-- ==== Sys2Proof/Certificates/Slice0/Obligations.lean ====
section
/-!
DEFINITION. Sys2Proof/Certificates/Slice0/Obligations.lean: the statements about the model.
-/
open Sys2Proof Sys2Proof.Machine

/-! ## The whole machine -/

/-- The block's one rule of a step (tier 1): with a command at the front of the queue, a step is that command's meaning on the state with
the rest of the queue. -/
def Obligations.StepRunsFront : Prop :=
  ∀ (c : Instr) (rest : List Instr) (s : State), s.pending = c :: rest → step s = exec c { s with pending := rest }

/-- R541, R543, R641 (tier 1; that a step on an empty queue is one microsecond of the datum clock is the model's choice, assumption 2): W
moves on by its rate where it is set, and waits where it is not; no command acts. -/
def Obligations.IdleTick : Prop :=
  ∀ s : State, s.pending = [] → ∃ u, step s = .next u ∧ u.pending = [] ∧ u.time.us = s.time.us + 1 ∧
    (s.flag Page.dtm DTM.DTM_STATUS_W_SET = true → (u.time.w : Int) = max 0 ((s.time.w : Int) + usUnits + s.datums.gain)) ∧
    (s.flag Page.dtm DTM.DTM_STATUS_W_SET = false → u.time.w = s.time.w) ∧
    (s.flag Page.dev DEV.DEV_STATUS_HOLD = true → s.aon.holdEnd ≤ s.time.us + 1 + 65535000 →
      u.fld Page.dev DEV.DEV_STATUS_HOLD_LEFT = (s.aon.holdEnd - (s.time.us + 1) + 999) / 1000) ∧
    ({ s with time := u.time, datums := u.datums } : State).Aside u (fun a => a = slotAddr Page.dev DEV.DEV_STATUS 0)

/-- R683 (tier 3): in every state that a step answers, FAULT_N is low (FAULT_STATUS.ASSERTED) while any page whose domain is on is HALTED,
and high otherwise. -/
def Obligations.FaultPinFollows : Prop :=
  ∀ (s t : State), step s = .next t → (t.flag Page.thm THM.FAULT_STATUS_ASSERTED = true ↔
    ∃ p : Page, (Page.kind p).isSome = true ∧ t.powered p = true ∧ t.fld p TB.PAGE_STATE_STATE = 5)

/-- R91 and the reset values of the register tables (tier 1): what reset leaves in registers of every group, in the parcels, in the lanes
and in the queues, and that FAULT_N is high and no page HALTED then (R683). The model's readings that it may rest on are its own:
assumptions 4, 7. -/
def Obligations.ResetValues : Prop :=
  (∀ e ∈ [(slotAddr Page.dev DEV.DEV_INFO 0, 0x07680000B100), (slotAddr Page.dev DEV.DEV_STATUS 0, 0xFA0000000001),
      (slotAddr Page.clk CLK.CLK_CTL 0, 0x8), (slotAddr Page.pwr PWR.PWR_CTL 0, 0x3FFFFFFF), (slotAddr Page.thm THM.THM_CFG 0, 0x917D),
      (slotAddr Page.thm THM.THM_SENSOR 15, 0x800080008000), (slotAddr (Page.pcl 0) PCL.PARCEL_CFG 0, 1),
      (slotAddr (Page.pcl 0) PCL.BUF_QUOTA 0, 0x140000000000), (slotAddr (Page.pcl 0) PCL.RES_QUOTA 0, 0x100020010000),
      (slotAddr (Page.pcl 0) PCL.RATE_QUOTA 0, 0xFFFFFFFFFFFF), (slotAddr (Page.pcl 0) PCL.HBM_QUOTA 0, 0x3000000),
      (slotAddr (Page.lmp 35) LMP.FAIL_CFG 0, 0x41E), (slotAddr (Page.oln 575) LN.LANE_CTL 0, 0x6004),
      (slotAddr (Page.eln 191) ELN.TX_EQ 0, 0x400000000000), (slotAddr (Page.oln 0) OLN.LOS_CFG 0, 0x23),
      (slotAddr (Page.pen 191) PEN.PFC_MAP 3, 0xFF6B646D2240), (slotAddr (Page.pen 0) PEN.LP_CTL 1, 0x120000000),
      (slotAddr (Page.msc 23) MSC.LP_SEC 31, 0x40000), (slotAddr (Page.prs 24) PRS.HASH_CFG 0, 0x300000000),
      (slotAddr (Page.trv 0) TRV.TRV_CTL 0, 3), (slotAddr (Page.trv 24) TRV.BRIDGE_MASK 3, 0xFFFFFF000000),
      (slotAddr (Page.tbc 0) TBC.ROW_STATUS 0, 0x280), (slotAddr Page.spr SPR.SPR_CTL 0, 0x40000000A),
      (slotAddr Page.bpm BPM.POOL_CFG 0, 0xB00), (slotAddr Page.bpm BPM.POOL_CFG 1, 0), (slotAddr Page.tmc TMC.TM_CFG 0, 0x800000000000),
      (slotAddr Page.dtm DTM.W_CTL 0, 0x50019190), (slotAddr Page.tel TEL.METER_CFG 0, 0x914), (slotAddr Page.dmp DMP.DMP_PERIOD 0, 0xF4240),
      (slotAddr Page.ovm OVM.RES_STATUS 0, 0xCCCC00B851)], State.reset.slot e.1 = BitVec.ofNat 48 e.2) ∧
  (∀ p, p < 4096 → State.reset.pclFld p PCL.PARCEL_CFG_VALID = (if p = 0 then 1 else 0) ∧
    (p ≠ 0 → State.reset.pclFld p PCL.BUF_QUOTA = 0 ∧ State.reset.pclFld p PCL.RES_QUOTA = 0 ∧
      State.reset.pclFld p PCL.RATE_QUOTA = 0 ∧ State.reset.pclFld p PCL.HBM_QUOTA = 0)) ∧
  (∀ l, l < 768 → State.reset.lstate l = 0) ∧ (∀ d, d < 30 → State.reset.domainUp d = false) ∧
  (∀ n, State.reset.queue n = {}) ∧ State.reset.pending = [] ∧ State.reset.pkts = [] ∧ State.reset.time.w = 0 ∧
  State.reset.flag Page.thm THM.FAULT_STATUS_ASSERTED = false ∧
  ∀ p : Page, (Page.kind p).isSome = true → State.reset.fld p TB.PAGE_STATE_STATE ≠ 5
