theorem witness_Scheduling :
    (let s := { admitting 3 { fwdKind := 1, fwdIndex := 16383 } with replQ := [5] }
     s.replQ = 5 :: [] ∧ s.tmRuns = true ∧ Word.bit (s.entWord spGroup 0 16383 0) 47 = false ∧
       (let u := s.setEnt spGroup 0 16383 [BitVec.ofNat 48 (2 ^ 47 + 2 ^ 46 + 131070 * 2 ^ 17 + 2 * 2 ^ 7)]
        Word.bit (u.entWord spGroup 0 16383 0) 47 = true ∧ Word.bits (u.entWord spGroup 0 16383 0) 34 12 = 0)) ∧
    (let s := scheduling
     s.servedBy (767 / 32) = some 23 ∧ s.tmRuns = true ∧ s.inService (Page.tmw 767) = true ∧ s.eligibleQueues 767 = [12287] ∧
       s.shaperOpen (s.qNode 12287) (s.nodeWord (s.qNode 12287) 1) = true ∧ s.headOf 12287 = some 5 ∧ s.tooOld 12287 (s.pkt 5) = false ∧
       s.late 12287 (s.pkt 5) = false ∧ s.shapedLen 767 5 ≤ 17920 ∧ (scheduling 1).eligibleQueues 767 = []) ∧
    (((scheduling).queue 12287).ready.length ≤ (scheduling).pkts.length) ∧
    ((scheduling).powered (Page.tmw 767) = true ∧ ({ scheduling with holdEnds := [(767, 1)] } : State).holdOver 767 = true ∧
      (scheduling).holdOver 767 = false) := by decide +kernel

/-- An indirect command of the traffic manager: target, WRITE and index. -/
def tmcWordOf (tgt : Nat) (write : Bool) (i : Nat) : Word := BitVec.ofNat 48 (tgt * 2 ^ 45 + (if write then 2 ^ 44 else 0) + i)

theorem witness_TrafficSettings :
    (base.accepts pf Page.tmc TMC.IND_CMD 0 true = true ∧ base.flag Page.tmc TMC.IND_STATUS_BUSY = false ∧
      Word.bits (tmcWordOf 4 false 131071) 45 3 = 4 ∧ Word.bits (tmcWordOf 4 false 131071) 0 17 = 131071 ∧ 131071 < tmcSize 4 ∧
      Word.bit (tmcWordOf 4 false 131071) 44 = false ∧ Word.bit (tmcWordOf 0 true 65535) 44 = true ∧ tmcSize 5 ≤ 256 ∧
      Word.bits (tmcWordOf 7 true 0) 45 3 = 7) ∧
    (let w : Word := BitVec.ofNat 48 (2 ^ 47 + 4095 * 2 ^ 35 + 767 * 2 ^ 25)
     nodeLp w < 768 ∧ nodeValid w = true ∧ nodeParcel w = 4095 ∧ base.nodeNamed 65535 = false ∧ base.nodeNamed 767 = true ∧
       nodeLp w = nodeLp (base.nodeWord 767 0) ∧ nodeParcel w ≠ nodeParcel (base.nodeWord 767 0) ∧ shapeRate 0 ≤ 1600000 ∧
       nodeValid (base.nodeWord 65535 0) = false ∧
       (base.setPclFld 4095 PCL.RES_QUOTA_NODES 0).pclFld 4095 PCL.RES_QUOTA_NODES < base.nodesOf 4095 + 1 ∧
       base.nodesOf 4095 < (base.setPclFld 4095 PCL.RES_QUOTA_NODES 1).pclFld 4095 PCL.RES_QUOTA_NODES) ∧
    (base.nodeServes 767 767 = true ∧ base.nodeServes 767 766 = false ∧ (base.queue (12288 + 4095)).busy = false ∧
      nodeParcel (base.nodeWord 767 0) = 0 ∧
      nodeParcel ((base.setEnt spNode 0 767 [BitVec.ofNat 48 (2 ^ 47 + 2 ^ 35 + 767 * 2 ^ 25), 0]).nodeWord 767 0) ≠ 0) ∧
    (base.qValid (12288 + 3071) = true ∧ base.qLp (12288 + 3071) = 6143 / 8 ∧ base.qLp (12288 + 0) ≠ 6143 / 8) ∧
    (base.accepts pf (Page.tmw (12287 / 16)) TMW.Q_CFG (12287 % 16) false = true ∧ (base.queue 12287).busy = false ∧
      ((scheduling).queue 12287).busy = true) ∧
    (base.accepts pf (Page.tmw 767) TMW.PG_CFG 7 false = true ∧ base.powered Page.tmc = true ∧
      Word.bits (keep 0x3FFFFFFFFFF (0x200001 : Word)) 0 21 ≤ Word.bits (keep 0x3FFFFFFFFFF (0x200001 : Word)) 21 21 ∧
      Word.bits (1 : Word) 21 21 < Word.bits (1 : Word) 0 21) := by decide +kernel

WORK ITEM: Looking at the records above, work out how many lines contain "holdOver". Give the number only.

SOLUTION BELOW: 2